To the train by bike

The railways in Holland are notorious for messing everything up when it is -2C/28F only. But that is not what I am going to talk about. I am planning to give a bit of an intro (I only have 20 minutes and I will talk too fast) on how to build the perfect conditions to get people to the train stations by bike, even in winter.

A bike street in Utrecht, Netherlands running along the Rietveldhuis.
A bike street in Utrecht, Netherlands running along the Rietveldhuis.

I have one problem though. I don’t have photos of people cycling in winter in Holland. Of course, I could harvest pics from the Internet or ask @BicycleDutch or Mobycon for material but I prefer to use my own images. The few times I was in Holland in winter lately, it looked like mid October in Ottawa, with thousands of people still happily cycling around without gloves, under bare trees and on clean dry roads.

Apologize in advance

photo: Winter cyclist on Kent at Albert in 2011.
Winter cyclist on Kent at Albert in 2011.

So you have to excuse me for the somewhat summerlike take on winter cycling at the winter cycling congress: it is all Jean-François’ fault.

On the other hand, there are bound to be 99 other speakers with depressing gray and white photos of winter cycling, so a colourful presentation might save you from grabbing your anti-depressants half way the congress.

people falling asleep during powerpoint
photo credit: Attorney Marketing Center

The winter cycling congress has a packed program, with lots of speakers as well as mobile workshops and participatory workshops.
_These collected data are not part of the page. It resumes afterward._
-- ==== Sys2Proof/Machine/Core.lean ====
section
/-! DEFINITION. The machine as the host sees it. -/

def Sys2Proof.core : Host.Core :=
  { State := Sys2Proof.Machine.State
    Fault := Sys2Proof.Machine.Fault
    Refusal := Sys2Proof.Machine.Refusal
    step := Sys2Proof.Machine.step
    reset := Sys2Proof.Machine.State.reset }
end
There will be lots of representation from Ottawa:

Alex deVries, Heather Shearer, Hans Moor – @BikeOttawa;
Lana Stewart – Militante et Specialiste des communications;
Elyse McCann and Jennifer Stelzer from Envirocentre;
Kate Whitfield from Parsons;
Karl Saidla – Municipality of Chelsea and Chelsea Trails; (OK, near Ottawa)
Adam Hortop – City of Ottawa;
Sean Ralph and Loïc Olivier – OMBA – Ottawa Mountain Bicycling Association

City councillors Tobi Nussbaum and Jeff Leiper

I am already regretting I signed up as I don’t know what to say, but I am in the program already now. You won’t see many winter pics, but mostly state of the art Dutch bike infrastructure and services to improve train usage, if you can bear that.

vision Dutch railways mobility - travelling without barriers
Sneak preview of my presentation in Montreal (NS = Netherlands Railways)

O sigh, what did I do to myself? I should never have invited Timo back in 2011.

Info on the Winter Cycling Congress

Interested in the congress? Increase your knowledge and meet lots of new people. The page opens a bit slow sometimes but once loaded scroll down a bit to the program. Lots of fun stuff to do.Use the hashtag #wcc17

Update after the conference. It was a great to participate. Finally met Tom Babin from Calgary. Saw a lot of winter maintenance ideas, met lots of people and my presentation went well. I managed to do the entire presentation within the allocated 20 minutes.

Read all my winter blog posts

4 Comments

  1. Will be delighted to meet you at #WCC17! Great you will cover the combination of cycling and public transport in the Netherlands.

    As funding for my participation at WCC arrived too late, I will not present any insights on (winter) cycling in the Netherlands this year. Maybe I can offer you some of my colourful pictures for your presentation?